Do mice have colostrum like other mammals do? You know, how in the first hours after birth, the milk is creamier, more rich than normal milk? The reason I ask is because when I had to foster Dru's babies, I used Ash because she had a small litter. But her babies were already five days old at the time, so no colostrum. Now, even though Ash is nursing 9 and Sera is nursing 11, Sera's are just generally chubbier and more active than the 7 new ones in Ash's nest. Now I'm wondering if I made a critical mistake, in depriving the baby mice of colostrum. Remember, Sera's were born only a few hours before Dru's.

On the other hand, I sexed the litters today, and Dru's (Ash's) have 5 girls and 2 boys, which I'm very pleased about. Sera's litter also has 8 girls and 3 boys. I prefer girls to boys, of course, and so I'm happy with the girl heavy litters.

Of colors, so far all of Sera's, who are by Frost, an unknown agouti, are solid. Sera carries the broken gene, so I don't think Frost had the gene. As I said before, 4 of them are PE, and show no color so far. The others appear uniformly dark. If I have 4 PEW and 7 blacks, that will tell me nothing about what Frost was!

Of Dru's, 2 are PE, showing no color so far, and 4 are uniformly dark. 1 is a lighter color, not dark but not light either. I'm really looking forward to what that one could be. It's BE, so what are BE non-agouti dilutions? So far I've come up with chocolate, blue, and lilac. I think it's too dark for lilac, and too light for blue. The next days should tell.


----------



## windyhill (Jan 19, 2010)

Yes, mice produce colostrum
If Frost is an agouti, should some of the babies be agouti?
Liliac be light and blues can be dark so you can still have a chance for either. Ive found that if your not breeding for a certain color(blue,chocolate,etc) then the shade can range a ton.
Wow you got lucky, I usually end up with way more males then females,lol.


----------



## Autumn2005 (Apr 21, 2010)

Yeah, I got lucky this time around, but my last three litters all have like 2 girls and the rest all boys, lol, it does even out eventually.

Okay, I know I owe everyone pictures, and here they are!

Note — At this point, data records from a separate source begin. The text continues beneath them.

theorem RoundTrip.add (d : BitVec 6) (a : BitVec 6) (b : BitVec 6) (e : BitVec 1) : RoundTrip.Statement (.add d a b e) := by
  refine RoundTrip.of_fields _ fun l hl => ?_
  have henc : encodeNat (.add d a b e) = 1073741824 + d.toNat * 262144 + a.toNat * 4096 + b.toNat * 64 + e.toNat * 32 := rfl
  rw [henc]
  have hf := layout_24 _ 1073741824 l d.toNat a.toNat b.toNat e.toNat (by decide) (by decide) (by decide) (by decide) (by decide) d.isLt a.isLt b.isLt e.isLt hl rfl
  generalize 1073741824 + d.toNat * 262144 + a.toNat * 4096 + b.toNat * 64 + e.toNat * 32 + l * 2147483648 = wo at hf ⊢
  obtain ⟨f0, f1, f2, f3, f4, f5, f6⟩ := hf
  have e_d : BitVec.ofNat 6 (wo / 262144) = d := ofNat_field _ _ f3
  have e_a : BitVec.ofNat 6 (wo / 4096) = a := ofNat_field _ _ f4
  have e_b : BitVec.ofNat 6 (wo / 64) = b := ofNat_field _ _ f5
  have e_e : BitVec.ofNat 1 (wo / 32) = e := ofNat_field _ _ f6
  simp [decodeFields, decodeA, decodeA00, *]

theorem RoundTrip.sub (d : BitVec 6) (a : BitVec 6) (b : BitVec 6) (e : BitVec 1) : RoundTrip.Statement (.sub d a b e) := by
  refine RoundTrip.of_fields _ fun l hl => ?_
  have henc : encodeNat (.sub d a b e) = 1073741825 + d.toNat * 262144 + a.toNat * 4096 + b.toNat * 64 + e.toNat * 32 := rfl
  rw [henc]
  have hf := layout_24 _ 1073741825 l d.toNat a.toNat b.toNat e.toNat (by decide) (by decide) (by decide) (by decide) (by decide) d.isLt a.isLt b.isLt e.isLt hl rfl
  generalize 1073741825 + d.toNat * 262144 + a.toNat * 4096 + b.toNat * 64 + e.toNat * 32 + l * 2147483648 = wo at hf ⊢
  obtain ⟨f0, f1, f2, f3, f4, f5, f6⟩ := hf
  have e_d : BitVec.ofNat 6 (wo / 262144) = d := ofNat_field _ _ f3
  have e_a : BitVec.ofNat 6 (wo / 4096) = a := ofNat_field _ _ f4
  have e_b : BitVec.ofNat 6 (wo / 64) = b := ofNat_field _ _ f5
  have e_e : BitVec.ofNat 1 (wo / 32) = e := ofNat_field _ _ f6
  simp [decodeFields, decodeA, decodeA00, *]

theorem RoundTrip.mul (d : BitVec 6) (a : BitVec 6) (b : BitVec 6) (e : BitVec 1) : RoundTrip.Statement (.mul d a b e) := by
  refine RoundTrip.of_fields _ fun l hl => ?_
  have henc : encodeNat (.mul d a b e) = 1073741826 + d.toNat * 262144 + a.toNat * 4096 + b.toNat * 64 + e.toNat * 32 := rfl
  rw [henc]
  have hf := layout_24 _ 1073741826 l d.toNat a.toNat b.toNat e.toNat (by decide) (by decide) (by decide) (by decide) (by decide) d.isLt a.isLt b.isLt e.isLt hl rfl
  generalize 1073741826 + d.toNat * 262144 + a.toNat * 4096 + b.toNat * 64 + e.toNat * 32 + l * 2147483648 = wo at hf ⊢
  obtain ⟨f0, f1, f2, f3, f4, f5, f6⟩ := hf
  have e_d : BitVec.ofNat 6 (wo / 262144) = d := ofNat_field _ _ f3
  have e_a : BitVec.ofNat 6 (wo / 4096) = a := ofNat_field _ _ f4
  have e_b : BitVec.ofNat 6 (wo / 64) = b := ofNat_field _ _ f5
  have e_e : BitVec.ofNat 1 (wo / 32) = e := ofNat_field _ _ f6
  simp [decodeFields, decodeA, decodeA00, *]

theorem RoundTrip.mulh (d : BitVec 6) (a : BitVec 6) (b : BitVec 6) (e : BitVec 1) : RoundTrip.Statement (.mulh d a b e) := by
  refine RoundTrip.of_fields _ fun l hl => ?_
  have henc : encodeNat (.mulh d a b e) = 1073741827 + d.toNat * 262144 + a.toNat * 4096 + b.toNat * 64 + e.toNat * 32 := rfl
  rw [henc]
  have hf := layout_24 _ 1073741827 l d.toNat a.toNat b.toNat e.toNat (by decide) (by decide) (by decide) (by decide) (by decide) d.isLt a.isLt b.isLt e.isLt hl rfl
  generalize 1073741827 + d.toNat * 262144 + a.toNat * 4096 + b.toNat * 64 + e.toNat * 32 + l * 2147483648 = wo at hf ⊢
  obtain ⟨f0, f1, f2, f3, f4, f5, f6⟩ := hf
  have e_d : BitVec.ofNat 6 (wo / 262144) = d := ofNat_field _ _ f3
  have e_a : BitVec.ofNat 6 (wo / 4096) = a := ofNat_field _ _ f4
  have e_b : BitVec.ofNat 6 (wo / 64) = b := ofNat_field _ _ f5
  have e_e : BitVec.ofNat 1 (wo / 32) = e := ofNat_field _ _ f6
  simp [decodeFields, decodeA, decodeA00, *]

theorem RoundTrip.mulhn (d : BitVec 6) (a : BitVec 6) (b : BitVec 6) (e : BitVec 1) : RoundTrip.Statement (.mulhn d a b e) := by
  refine RoundTrip.of_fields _ fun l hl => ?_
  have henc : encodeNat (.mulhn d a b e) = 1073741828 + d.toNat * 262144 + a.toNat * 4096 + b.toNat * 64 + e.toNat * 32 := rfl
  rw [henc]
  have hf := layout_24 _ 1073741828 l d.toNat a.toNat b.toNat e.toNat (by decide) (by decide) (by decide) (by decide) (by decide) d.isLt a.isLt b.isLt e.isLt hl rfl
  generalize 1073741828 + d.toNat * 262144 + a.toNat * 4096 + b.toNat * 64 + e.toNat * 32 + l * 2147483648 = wo at hf ⊢
  obtain ⟨f0, f1, f2, f3, f4, f5, f6⟩ := hf
  have e_d : BitVec.ofNat 6 (wo / 262144) = d := ofNat_field _ _ f3
  have e_a : BitVec.ofNat 6 (wo / 4096) = a := ofNat_field _ _ f4
  have e_b : BitVec.ofNat 6 (wo / 64) = b := ofNat_field _ _ f5
  have e_e : BitVec.ofNat 1 (wo / 32) = e := ofNat_field _ _ f6
  simp [decodeFields, decodeA, decodeA00, *]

Here is Sera's little. Looks like 2 black, 4 PEW, and 5 agouti.









Size difference between Sera's litter and Dru's.









Here are Dru's. Unfortunately, right after this picture was taken, my dog jumped on the table and killed one of the PEWs.









Ash and Dru's together, you get the size difference at once.









Here are Ash's two babies, so what is that grey baby in front?


----------



## Autumn2005 (Apr 21, 2010)

Ash's older litter have eyes now! The grey girl is grey, with brown tips on her back... Still don't know what she is!

Mysti, broken chocolate doe, had pups today! The father is TJ, who I now wonder might be cinnamon... Anyway, Mysti is a/a b/b, and TJ is A/a */b... So I expect cinnamon and chocolates, and if I get black or/and agouti, I'll know TJ is B/b. He's produced chocolate babies before, off Mercy my blue doe, so I know he carries chocolate, his color is just so strange no one can tell me what he is!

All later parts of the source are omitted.